TASK OBJECTIVE:
Exactly reproduce the lines from the one holding "section 1.1, S4. -/" through the final line of the listing below, with both ends included and nothing else.

*** Opening INPUT RECORDS ***

-- ==== Sys2Proof/Tests/Slice0.lean ====
section
/-! SUPPORT. Tests: the checks of `WellFormed.lean` on ill-formed terms, words written out from the spec's encodings, one
step of each instruction against `95_test_vectors.md`, and for every statement with hypotheses a case that meets them. -/

namespace Sys2Proof.Tests

open Sys2Proof.Machine

/-! ## Helpers -/

/-- A small state with `l` to drive. -/
def demo (l : List InPorts) : State where
  inp := l
  out := []
  inPorts := { inValid := false, inLen := 0#3, inData := 0#40 }
  outPorts := { outValid := false, outSym := 0#64 }
  romAddr := none
  romQ := none
  draws := 0

/-- A transaction on the ports, by its word. -/
def tx (tw : TxWord) : InPorts := portsOfWord tw

/-- An evaluation with `in_valid = 0` and a reserved length on the ignored `in_len`. -/
def pause : InPorts := { inValid := false, inLen := 7#3, inData := 0xFFFFFFFFFF#40 }

/-- `OUT` after a step, if there is a next state. -/
def outOf : Host.Outcome State Fault Refusal → Option (List Byte)
  | .next s => some s.out
  | _ => none

/-- The output ports after a step, if there is a next state. -/
def portsOf : Host.Outcome State Fault Refusal → Option OutPorts
  | .next s => some s.outPorts
  | _ => none

/-- The ROM port's answer after a step, if there is a next state. -/
def romOf : Host.Outcome State Fault Refusal → Option (Option Byte)
  | .next s => some s.romQ
  | _ => none

/-- The refusal, if the step is refused. -/
def refusalIn : Host.Outcome State Fault Refusal → Option Refusal
  | .refused r => some r
  | _ => none

/-! ## WellFormed: each check refuses an ill-formed term. `Instr.wellFormed` has none: its operand types are exact. -/

theorem test_legalLen_refuses_zero : legalLen 0#3 = false := by decide
theorem test_legalLen_refuses_six : legalLen 6#3 = false := by decide
theorem test_legalWord_refuses_reserved : legalWord 0x6666F6F6261#43 = false := by decide
theorem test_canonicalWord_refuses_dead_lanes : canonicalWord 0x166FFFFFFFF#43 = false := by decide
theorem test_canonicalWord_refuses_reserved : canonicalWord 0#43 = false := by decide
theorem test_issuable_refuses_romrd : (Instr.romrd 0#5).issuable = false := by decide
theorem test_isFull_refuses_partial : (Instr.q4 0#8 0#8 0#8 0#8).isFull = false := by decide
theorem test_program_refuses_romrd : wellFormedProgram [.romrd 0#5] = false := by decide
/-- Program P5 of section 3: a partial quantum that is not last. -/
theorem test_program_refuses_partial_first :
    wellFormedProgram [.q2 0x66#8 0x6F#8, .q5 0x6F#8 0x62#8 0x61#8 0x72#8 0x21#8] = false := by decide

/-! ## Decoding: words written out bit by bit from `30_encoding.md` rules R46 and R49 -/

theorem test_decode_q1 : decode (.transaction 0b001_01100110_00000000_00000000_00000000_00000000#43) =
    .ok (.q1 0b01100110#8) := by decide
theorem test_decode_q2 : decode (.transaction 0b010_01100110_01101111_00000000_00000000_00000000#43) =
    .ok (.q2 0b01100110#8 0b01101111#8) := by decide
theorem test_decode_q3_dead_lanes : decode (.transaction 0b011_01100110_01101111_01110000_11111111_11111111#43) =
    .ok (.q3 0b01100110#8 0b01101111#8 0b01110000#8) := by decide
theorem test_decode_q4 : decode (.transaction 0b100_01100110_01101111_01110000_01100010_00000000#43) =
    .ok (.q4 0b01100110#8 0b01101111#8 0b01110000#8 0b01100010#8) := by decide
theorem test_decode_q5 : decode (.transaction 0b101_01100110_01101111_01110000_01100010_01100001#43) =
    .ok (.q5 0b01100110#8 0b01101111#8 0b01110000#8 0b01100010#8 0b01100001#8) := by decide
theorem test_decode_romrd : decode (.romAddress 0b11010#5) = .ok (.romrd 26#5) := by decide
theorem test_decode_reserved : decode (.transaction 0b110_01100110_01101111_01101111_01100010_01100001#43) =
    .error (.reservedLen 6#3) := by decide
theorem test_table_word_q4 : decodeTableWord 48 0x4666F6F62FF = some (.q4 0x66#8 0x6F#8 0x6F#8 0x62#8) := by decide
theorem test_table_word_romrd : decodeTableWord 8 31 = some (.romrd 31#5) := by decide
theorem test_table_word_too_wide : decodeTableWord 8 32 = none ∧ decodeTableWord 48 0x80000000000 = none := by decide

/-! ## One step of each instruction (vectors of `95_test_vectors.md` sections 2.2, 2.5 and 2.6) -/

/-- V-Q16: dead lanes `FF`. -/
theorem test_step_q1_dead_lanes : portsOf (step (demo [tx 0x166FFFFFFFF#43])) =
    some { outValid := true, outSym := 0x4D593D3D3D3D3D3D#64 } := by decide
/-- V-Q20: the last field's bits alone. -/
theorem test_step_q1_low_bits : portsOf (step (demo [tx 0x10700000000#43])) =
    some { outValid := true, outSym := 0x41343D3D3D3D3D3D#64 } := by decide
/-- V-Q23: `b1[7:1]` alone. -/
theorem test_step_q2 : portsOf (step (demo [tx 0x200FE000000#43])) =
    some { outValid := true, outSym := 0x414437413D3D3D3D#64 } := by decide
/-- V-Q22: `b1[0]` alone. -/
theorem test_step_q2_low_bit : portsOf (step (demo [tx 0x20001000000#43])) =
    some { outValid := true, outSym := 0x414141513D3D3D3D#64 } := by decide
/-- V-Q18: dead lanes `FF`. -/
theorem test_step_q3_dead_lanes : portsOf (step (demo [tx 0x3666F6FFFFF#43])) =
    some { outValid := true, outSym := 0x4D5A5857363D3D3D#64 } := by decide
/-- V-Q25: `b2[7:4]` alone. -/
theorem test_step_q3 : portsOf (step (demo [tx 0x30000F00000#43])) =
    some { outValid := true, outSym := 0x41414150413D3D3D#64 } := by decide
/-- V-Q27: `b3[7:2]` alone. -/
theorem test_step_q4 : portsOf (step (demo [tx 0x4000000FC00#43])) =
    some { outValid := true, outSym := 0x414141414237413D#64 } := by decide
/-- V-Q14: ones. -/
theorem test_step_q4_ones : portsOf (step (demo [tx 0x4FFFFFFFF00#43])) =
    some { outValid := true, outSym := 0x373737373737593D#64 } := by decide
/-- V-C3: `OUT` grows at its end, `sym[0]` first. -/
theorem test_step_appends : outOf (step { demo [tx 0x17200000000#43] with
      out := [0x4D#8, 0x5A#8, 0x58#8, 0x57#8, 0x36#8, 0x59#8, 0x54#8, 0x42#8] }) =
    some [0x4D#8, 0x5A#8, 0x58#8, 0x57#8, 0x36#8, 0x59#8, 0x54#8, 0x42#8,
      0x4F#8, 0x49#8, 0x3D#8, 0x3D#8, 0x3D#8, 0x3D#8, 0x3D#8, 0x3D#8] := by decide
/-- V-Q28: the lanes of V-Q3 with `len = 5`: `A`, not `=`. -/
theorem test_step_q5_zero_lanes : portsOf (step (demo [tx 0x5666F6F0000#43])) =
    some { outValid := true, outSym := 0x4D5A585736414141#64 } := by decide
/-- V-R8: across the letter-digit boundary. -/
theorem test_step_q5_high_quintets : portsOf (step (demo [tx 0x5C675BE77DF#43])) =
    some { outValid := true, outSym := 0x595A323334353637#64 } := by decide
/-- V-R2 and V-R3: `ROMRD 25` and `ROMRD 26`. -/
theorem test_step_romrd : romOf (step { demo [] with romAddr := some 25#5 }) = some (some 0x5A#8) ∧
    romOf (step { demo [] with romAddr := some 26#5 }) = some (some 0x32#8) := by decide
/-- Rule R69's last address. -/
theorem test_step_romrd_top : romOf (step { demo [] with romAddr := some 31#5 }) = some (some 0x37#8) := by decide
/-- V-X1 and V-X4: reserved lengths give no beat. -/
theorem test_step_reserved : refusalIn (step (demo [tx 0#43])) = some (.reservedLen 0#3) ∧
    refusalIn (step (demo [tx 0x7FFFFFFFFFF#43])) = some (.reservedLen 7#3) := by decide
/-- V-C4: `in_valid = 0`, on a length that would be reserved. -/
theorem test_step_pause : outOf (step (demo [pause])) = some [] ∧
    (portsOf (step (demo [pause]))).map OutPorts.outValid = some false := by decide
/-- A table word placed after reset runs at the very next step (V-Q5, and V-R1 at the ROM's port). -/
theorem test_step_after_reset :
    portsOf (step (State.reset.withFetchWord 48 0x5666F6F6261)) =
      some { outValid := true, outSym := 0x4D5A585736595442#64 } ∧
    romOf (step (State.reset.withFetchWord 8 0)) = some (some 0x41#8) := by decide
/-- Section 2.7, V-E11, and section 1.1, S4. -/
theorem test_encode_foobar : encodeBytes [0x66#8, 0x6F#8, 0x6F#8, 0x62#8, 0x61#8, 0x72#8] =
    [0x4D#8, 0x5A#8, 0x58#8, 0x57#8, 0x36#8, 0x59#8, 0x54#8, 0x42#8,
      0x4F#8, 0x49#8, 0x3D#8, 0x3D#8, 0x3D#8, 0x3D#8, 0x3D#8, 0x3D#8] := by decide
/-- V-E16, by the bit-string reference. -/
theorem test_reference_deadbeef : referenceEncode [0xDE#8, 0xAD#8, 0xBE#8, 0xEF#8] =
    [0x33#8, 0x32#8, 0x57#8, 0x33#8, 0x35#8, 0x33#8, 0x59#8, 0x3D#8] := by decide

*** Closing INPUT RECORDS ***

RESPONSE BOX:
/-- Section 2.7, V-E11, and section 1.1, S4. -/
theorem test_encode_foobar : encodeBytes [0x66#8, 0x6F#8, 0x6F#8, 0x62#8, 0x61#8, 0x72#8] =
    [0x4D#8, 0x5A#8, 0x58#8, 0x57#8, 0x36#8, 0x59#8, 0x54#8, 0x42#8,
      0x4F#8, 0x49#8, 0x3D#8, 0x3D#8, 0x3D#8, 0x3D#8, 0x3D#8, 0x3D#8] := by decide
/-- V-E16, by the bit-string reference. -/
theorem test_reference_deadbeef : referenceEncode [0xDE#8, 0xAD#8, 0xBE#8, 0xEF#8] =
    [0x33#8, 0x32#8, 0x57#8, 0x33#8, 0x35#8, 0x33#8, 0x59#8, 0x3D#8] := by decide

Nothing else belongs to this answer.